WORK TO BE COMPLETED - Would you please repeat the material exactly, from the first line to the last?
_____
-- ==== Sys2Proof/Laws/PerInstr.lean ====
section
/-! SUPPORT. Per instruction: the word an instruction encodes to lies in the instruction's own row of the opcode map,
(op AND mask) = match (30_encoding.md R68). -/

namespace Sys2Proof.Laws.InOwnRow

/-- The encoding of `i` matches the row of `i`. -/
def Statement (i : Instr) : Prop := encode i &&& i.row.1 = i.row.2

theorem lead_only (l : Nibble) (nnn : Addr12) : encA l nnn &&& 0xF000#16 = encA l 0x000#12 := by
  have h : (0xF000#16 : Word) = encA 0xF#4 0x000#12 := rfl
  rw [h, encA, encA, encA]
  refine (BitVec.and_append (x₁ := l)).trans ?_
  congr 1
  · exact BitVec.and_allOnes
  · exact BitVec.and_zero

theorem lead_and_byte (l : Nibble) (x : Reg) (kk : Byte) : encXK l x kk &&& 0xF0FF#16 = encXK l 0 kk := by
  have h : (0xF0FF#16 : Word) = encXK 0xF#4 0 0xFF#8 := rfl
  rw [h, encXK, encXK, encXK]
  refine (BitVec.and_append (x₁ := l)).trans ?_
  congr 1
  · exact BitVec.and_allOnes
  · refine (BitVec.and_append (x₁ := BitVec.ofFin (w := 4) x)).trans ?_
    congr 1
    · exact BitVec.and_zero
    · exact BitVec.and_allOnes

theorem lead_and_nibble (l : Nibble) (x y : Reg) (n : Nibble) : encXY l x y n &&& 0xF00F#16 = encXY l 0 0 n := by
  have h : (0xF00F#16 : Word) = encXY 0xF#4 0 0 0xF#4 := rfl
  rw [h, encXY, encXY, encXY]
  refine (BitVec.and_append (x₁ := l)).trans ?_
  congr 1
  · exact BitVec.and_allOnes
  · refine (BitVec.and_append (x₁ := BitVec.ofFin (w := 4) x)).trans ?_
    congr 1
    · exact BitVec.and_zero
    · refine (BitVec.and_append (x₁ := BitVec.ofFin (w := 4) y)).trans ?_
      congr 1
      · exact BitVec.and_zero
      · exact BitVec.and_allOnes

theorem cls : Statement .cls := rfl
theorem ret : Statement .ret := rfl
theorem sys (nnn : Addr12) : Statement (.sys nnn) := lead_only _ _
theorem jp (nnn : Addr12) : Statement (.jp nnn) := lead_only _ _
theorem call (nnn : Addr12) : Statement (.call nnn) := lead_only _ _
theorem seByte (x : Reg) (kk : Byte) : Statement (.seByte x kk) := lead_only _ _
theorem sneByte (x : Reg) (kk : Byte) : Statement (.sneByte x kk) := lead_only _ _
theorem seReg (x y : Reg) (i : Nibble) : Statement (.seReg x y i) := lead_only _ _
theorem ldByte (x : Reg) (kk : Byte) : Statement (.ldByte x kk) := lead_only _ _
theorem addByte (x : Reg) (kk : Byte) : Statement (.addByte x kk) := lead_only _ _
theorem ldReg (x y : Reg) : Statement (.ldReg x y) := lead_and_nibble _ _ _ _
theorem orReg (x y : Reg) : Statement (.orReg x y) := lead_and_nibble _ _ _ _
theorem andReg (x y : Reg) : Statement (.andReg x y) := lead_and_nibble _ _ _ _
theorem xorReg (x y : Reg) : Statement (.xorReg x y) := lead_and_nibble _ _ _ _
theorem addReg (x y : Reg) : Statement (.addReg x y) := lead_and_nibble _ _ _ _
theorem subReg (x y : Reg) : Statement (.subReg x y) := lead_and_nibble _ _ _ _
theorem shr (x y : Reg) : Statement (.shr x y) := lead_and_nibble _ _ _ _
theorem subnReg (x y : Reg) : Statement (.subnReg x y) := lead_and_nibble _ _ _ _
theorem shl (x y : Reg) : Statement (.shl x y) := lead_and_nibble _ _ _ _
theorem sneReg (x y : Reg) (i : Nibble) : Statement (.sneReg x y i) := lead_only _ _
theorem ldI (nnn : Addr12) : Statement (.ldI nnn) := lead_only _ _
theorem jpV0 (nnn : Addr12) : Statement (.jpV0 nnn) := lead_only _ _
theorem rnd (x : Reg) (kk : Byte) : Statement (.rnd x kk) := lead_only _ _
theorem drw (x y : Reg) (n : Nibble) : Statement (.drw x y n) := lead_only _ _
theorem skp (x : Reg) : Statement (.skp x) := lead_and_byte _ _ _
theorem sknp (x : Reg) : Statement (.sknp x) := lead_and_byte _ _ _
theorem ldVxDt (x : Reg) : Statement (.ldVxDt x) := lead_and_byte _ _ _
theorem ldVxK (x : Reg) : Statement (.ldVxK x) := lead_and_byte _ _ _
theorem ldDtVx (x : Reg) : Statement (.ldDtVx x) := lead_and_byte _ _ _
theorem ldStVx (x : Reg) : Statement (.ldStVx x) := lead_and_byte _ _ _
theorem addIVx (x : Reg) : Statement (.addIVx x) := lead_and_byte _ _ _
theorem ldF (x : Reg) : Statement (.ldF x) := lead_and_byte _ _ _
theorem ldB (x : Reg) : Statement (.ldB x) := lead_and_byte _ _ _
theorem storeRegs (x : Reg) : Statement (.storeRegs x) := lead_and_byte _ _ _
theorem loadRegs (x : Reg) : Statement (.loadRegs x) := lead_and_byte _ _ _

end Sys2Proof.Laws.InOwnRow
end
_____
TASK RESULT -
-- ==== Sys2Proof/Laws/PerInstr.lean ====
section
/-! SUPPORT. Per instruction: the word an instruction encodes to lies in the instruction's own row of the opcode map,
(op AND mask) = match (30_encoding.md R68). -/

namespace Sys2Proof.Laws.InOwnRow

/-- The encoding of `i` matches the row of `i`. -/
def Statement (i : Instr) : Prop := encode i &&& i.row.1 = i.row.2

theorem lead_only (l : Nibble) (nnn : Addr12) : encA l nnn &&& 0xF000#16 = encA l 0x000#12 := by
  have h : (0xF000#16 : Word) = encA 0xF#4 0x000#12 := rfl
  rw [h, encA, encA, encA]
  refine (BitVec.and_append (x₁ := l)).trans ?_
  congr 1
  · exact BitVec.and_allOnes
  · exact BitVec.and_zero

theorem lead_and_byte (l : Nibble) (x : Reg) (kk : Byte) : encXK l x kk &&& 0xF0FF#16 = encXK l 0 kk := by
  have h : (0xF0FF#16 : Word) = encXK 0xF#4 0 0xFF#8 := rfl
  rw [h, encXK, encXK, encXK]
  refine (BitVec.and_append (x₁ := l)).trans ?_
  congr 1
  · exact BitVec.and_allOnes
  · refine (BitVec.and_append (x₁ := BitVec.ofFin (w := 4) x)).trans ?_
    congr 1
    · exact BitVec.and_zero
    · exact BitVec.and_allOnes

theorem lead_and_nibble (l : Nibble) (x y : Reg) (n : Nibble) : encXY l x y n &&& 0xF00F#16 = encXY l 0 0 n := by
  have h : (0xF00F#16 : Word) = encXY 0xF#4 0 0 0xF#4 := rfl
  rw [h, encXY, encXY, encXY]
  refine (BitVec.and_append (x₁ := l)).trans ?_
  congr 1
  · exact BitVec.and_allOnes
  · refine (BitVec.and_append (x₁ := BitVec.ofFin (w := 4) x)).trans ?_
    congr 1
    · exact BitVec.and_zero
    · refine (BitVec.and_append (x₁ := BitVec.ofFin (w := 4) y)).trans ?_
      congr 1
      · exact BitVec.and_zero
      · exact BitVec.and_allOnes

theorem cls : Statement .cls := rfl
theorem ret : Statement .ret := rfl
theorem sys (nnn : Addr12) : Statement (.sys nnn) := lead_only _ _
theorem jp (nnn : Addr12) : Statement (.jp nnn) := lead_only _ _
theorem call (nnn : Addr12) : Statement (.call nnn) := lead_only _ _
theorem seByte (x : Reg) (kk : Byte) : Statement (.seByte x kk) := lead_only _ _
theorem sneByte (x : Reg) (kk : Byte) : Statement (.sneByte x kk) := lead_only _ _
theorem seReg (x y : Reg) (i : Nibble) : Statement (.seReg x y i) := lead_only _ _
theorem ldByte (x : Reg) (kk : Byte) : Statement (.ldByte x kk) := lead_only _ _
theorem addByte (x : Reg) (kk : Byte) : Statement (.addByte x kk) := lead_only _ _
theorem ldReg (x y : Reg) : Statement (.ldReg x y) := lead_and_nibble _ _ _ _
theorem orReg (x y : Reg) : Statement (.orReg x y) := lead_and_nibble _ _ _ _
theorem andReg (x y : Reg) : Statement (.andReg x y) := lead_and_nibble _ _ _ _
theorem xorReg (x y : Reg) : Statement (.xorReg x y) := lead_and_nibble _ _ _ _
theorem addReg (x y : Reg) : Statement (.addReg x y) := lead_and_nibble _ _ _ _
theorem subReg (x y : Reg) : Statement (.subReg x y) := lead_and_nibble _ _ _ _
theorem shr (x y : Reg) : Statement (.shr x y) := lead_and_nibble _ _ _ _
theorem subnReg (x y : Reg) : Statement (.subnReg x y) := lead_and_nibble _ _ _ _
theorem shl (x y : Reg) : Statement (.shl x y) := lead_and_nibble _ _ _ _
theorem sneReg (x y : Reg) (i : Nibble) : Statement (.sneReg x y i) := lead_only _ _
theorem ldI (nnn : Addr12) : Statement (.ldI nnn) := lead_only _ _
theorem jpV0 (nnn : Addr12) : Statement (.jpV0 nnn) := lead_only _ _
theorem rnd (x : Reg) (kk : Byte) : Statement (.rnd x kk) := lead_only _ _
theorem drw (x y : Reg) (n : Nibble) : Statement (.drw x y n) := lead_only _ _
theorem skp (x : Reg) : Statement (.skp x) := lead_and_byte _ _ _
theorem sknp (x : Reg) : Statement (.sknp x) := lead_and_byte _ _ _
theorem ldVxDt (x : Reg) : Statement (.ldVxDt x) := lead_and_byte _ _ _
theorem ldVxK (x : Reg) : Statement (.ldVxK x) := lead_and_byte _ _ _
theorem ldDtVx (x : Reg) : Statement (.ldDtVx x) := lead_and_byte _ _ _
theorem ldStVx (x : Reg) : Statement (.ldStVx x) := lead_and_byte _ _ _
theorem addIVx (x : Reg) : Statement (.addIVx x) := lead_and_byte _ _ _
theorem ldF (x : Reg) : Statement (.ldF x) := lead_and_byte _ _ _
theorem ldB (x : Reg) : Statement (.ldB x) := lead_and_byte _ _ _
theorem storeRegs (x : Reg) : Statement (.storeRegs x) := lead_and_byte _ _ _
theorem loadRegs (x : Reg) : Statement (.loadRegs x) := lead_and_byte _ _ _

end Sys2Proof.Laws.InOwnRow
end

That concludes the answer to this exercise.